Joe rubbed a hand over his face, his beard had grown, no time or inclination to keep it trimmed like he once had, it was thicker. Truth was he needed to shave but he had naught but a knife and whilst sharp it was not honed enough to be putting to his face. He would just have to let it be, growing longer so that he could see unruly shadows from the corner of his eye. Nothing like the forest that grew on Ned’s cheeks, but still more than the wispy fluff that had once tickled the lips of the girls that he kissed. Those girls seemed so long ago, as if he was so much older now than then. But little time had passed in the way that time was measured, but if experience counted for years then he was old, older than time it seemed, as if this short life was as much as he would be allotted or allowed. If the coppers had their way it would.

He shook his head, stamping down on the shadows in his head. They had done nothing, nothing of what they had been accused of, innocent until they had shot those men up at Stringybark. Though some might say different it would have been them, him and Ned and the younger lads, Dan and Steve, that would have been resting in some cold grave if they had not fired first. Though he wished sometimes that they had not, the weight of killing a man was heavy and the heavy dreamy haze of the black smoke only dulled, it did not cleanse. His hands shook, there was none of that sticky black resin either, Aaron had promised that he would bring more, and that had been weeks now. He knew that the lack made him sick, that it kept the others walking wide of him, unable to bear his dark moods, each lost in blackness of their own. He wanted it, he knew that it had some hold on him but each morning that he woke feeling sick to the bottom of his guts he had to force himself to think, to not be taking one of the horses and riding to see the Chinamen. He did that and he may as well be the one holding the gun to the others heads.

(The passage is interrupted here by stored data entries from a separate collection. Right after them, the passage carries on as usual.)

-- ==== Sys2Proof/Laws/Codec.lean ====
section
/-! SUPPORT. What each sub-step of the Codec does, said once: where it completes, and what it keeps. -/

namespace Sys2Proof.Machine

/-! ### Deadlines, symbols and shifted values -/

theorem symbol_eq_iff (p : Params) (d : Nat) (b : Bool) : symbol p d = b ↔ IsSymbol p d b := by
  have h : (absDiff d p.tHigh0 ≤ absDiff d p.tHigh1) ↔
      |(d : Int) - p.tHigh0| ≤ |(d : Int) - p.tHigh1| := by
    unfold absDiff
    rcases abs_cases ((d : Int) - p.tHigh0) with h0 | h0 <;>
      rcases abs_cases ((d : Int) - p.tHigh1) with h1 | h1 <;> omega
  unfold symbol IsSymbol
  by_cases hc : absDiff d p.tHigh0 ≤ absDiff d p.tHigh1
  · rw [if_pos hc]
    have := h.mp hc
    cases b <;> simp [this]
  · rw [if_neg hc]
    have : ¬ _ := fun k => hc (h.mpr k)
    cases b <;> simp [this]

theorem isStart_iff (p : Params) (d : Nat) (hp : p.startTol ≤ p.tStartHigh) :
    isStart p d = true ↔ InStartWindow p d := by
  simp only [isStart, InStartWindow, Bool.and_eq_true, decide_eq_true_eq]
  omega

/-- The parts of the constraints of 00_scope.md R9 and R10. -/
theorem wf_iff (p : Params) : p.wf = true ↔
    0 < p.tStartHigh ∧ p.tStartHigh < p.tStartTotal ∧ p.tBit < p.tStartTotal ∧
    p.startTol ≤ p.tStartHigh ∧ p.tStartHigh - p.startTol ≤ 171 ∧
    171 ≤ p.tStartHigh + p.startTol ∧ p.tHigh0 < p.tBit ∧ p.tHigh1 < p.tBit ∧ 1 ≤ p.tHigh0 ∧
    1 ≤ p.tHigh1 ∧ p.tHigh0 ≠ p.tHigh1 ∧ p.waitExceeds (p.tStartHigh + p.startTol) = true := by
  simp [Params.wf, and_assoc]

theorem highOf_pos {p : Params} (hp : p.wf = true) (b : Bool) : 1 ≤ highOf p b := by
  have := (wf_iff p).mp hp
  cases b <;> simp [highOf] <;> omega

theorem highOf_lt {p : Params} (hp : p.wf = true) (b : Bool) : highOf p b < p.tBit := by
  have := (wf_iff p).mp hp
  cases b <;> simp [highOf] <;> omega

theorem bitWave_length {p : Params} (hp : p.wf = true) (b : Bool) : (bitWave p b).length = p.tBit := by
  have := highOf_lt hp b
  simp [bitWave]
  omega

theorem startWave_length {p : Params} (hp : p.wf = true) : (startWave p).length = p.tStartTotal := by
  have := (wf_iff p).mp hp
  simp [startWave]
  omega

theorem bitsWave_length {p : Params} (hp : p.wf = true) (bs : List Bool) :
    (bitsWave p bs).length = bs.length * p.tBit := by
  induction bs with
  | nil => simp [bitsWave]
  | cons b bs ih =>
    simp only [bitsWave, List.flatMap_cons, List.length_append] at ih ⊢
    rw [ih, bitWave_length hp, List.length_cons]
    ring

@[simp] theorem bitsOf_length (v : Half) (n : Nat) : (bitsOf v n).length = n := by simp [bitsOf]

theorem bitsOf_succ (v : Half) (n : Nat) : bitsOf v (n + 1) = v.getLsbD n :: bitsOf v n := by
  simp [bitsOf, List.range_succ]

theorem shiftIn_toNat (v : Half) (b : Bool) : (shiftIn v b).toNat = (2 * v.toNat + b.toNat) % 2 ^ 16 := by
  unfold shiftIn
  have h1 : (BitVec.setWidth 16 (BitVec.ofBool b)).toNat = b.toNat := by cases b <;> rfl
  rw [BitVec.toNat_or, BitVec.toNat_shiftLeft, h1]
  have h2 : v.toNat <<< 1 % 2 ^ 16 = 2 * (v.toNat % 2 ^ 15) := by
    rw [Nat.shiftLeft_eq]
    omega
  rw [h2]
  have h3 : 2 * (v.toNat % 2 ^ 15) ||| b.toNat = 2 * (v.toNat % 2 ^ 15) + b.toNat := by
    have := Nat.two_pow_add_eq_or_of_lt (i := 1) (b := b.toNat) (by cases b <;> decide)
      (v.toNat % 2 ^ 15)
    simpa using this.symm
  rw [h3]
  cases b <;> simp <;> omega

/-- A duration below 2^64 ticks is measured as it is (00_scope.md R11; log 6). -/
theorem ticksBetween_add (t : Tick) {a b : Nat} (h : b < 2 ^ 64) :
    ticksBetween (t + .ofNat 64 a) (t + .ofNat 64 (a + b)) = b := by
  have : t + BitVec.ofNat 64 (a + b) - (t + BitVec.ofNat 64 a) = BitVec.ofNat 64 b := by
    rw [BitVec.ofNat_add]
    ring
  rw [ticksBetween, this, BitVec.toNat_ofNat, Nat.mod_eq_of_lt h]

theorem ticksBetween_le (t : Tick) (b : Nat) : ticksBetween t (t + .ofNat 64 b) ≤ b := by
  rw [ticksBetween, BitVec.add_comm, BitVec.add_sub_cancel, BitVec.toNat_ofNat]
  exact Nat.mod_le _ _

He cursed under his breath, he was sick of being dirty, tired of being trapped up in the hills just waiting for something, anything. They had been talking, him and Ned, that they could not just wait for the coppers to hunt them down like dogs gone bad. There had been talk of slipping away, of taking some great boat and sailing across the ocean to a new life. But they owed to others, so they would stay to try and make some difference. Truly they had been talking and writing and then talking some more. Page upon page that now rested in the pocket above Joe’s heart. He knew the words were powerful, he could feel the magic in them as Ned spoke, flowing through from his mates emphatic voice into the ink and out onto the pages. One hand tapped his chest, feeling those words

He was restless, wanting to move, needing to walk. Pushing himself to his feet, he reached down for the pistol that had rested on the ground, tucking it into the waistband of his creased and worn trousers. He would see if he could find some dinner. Anything would be better than this waiting.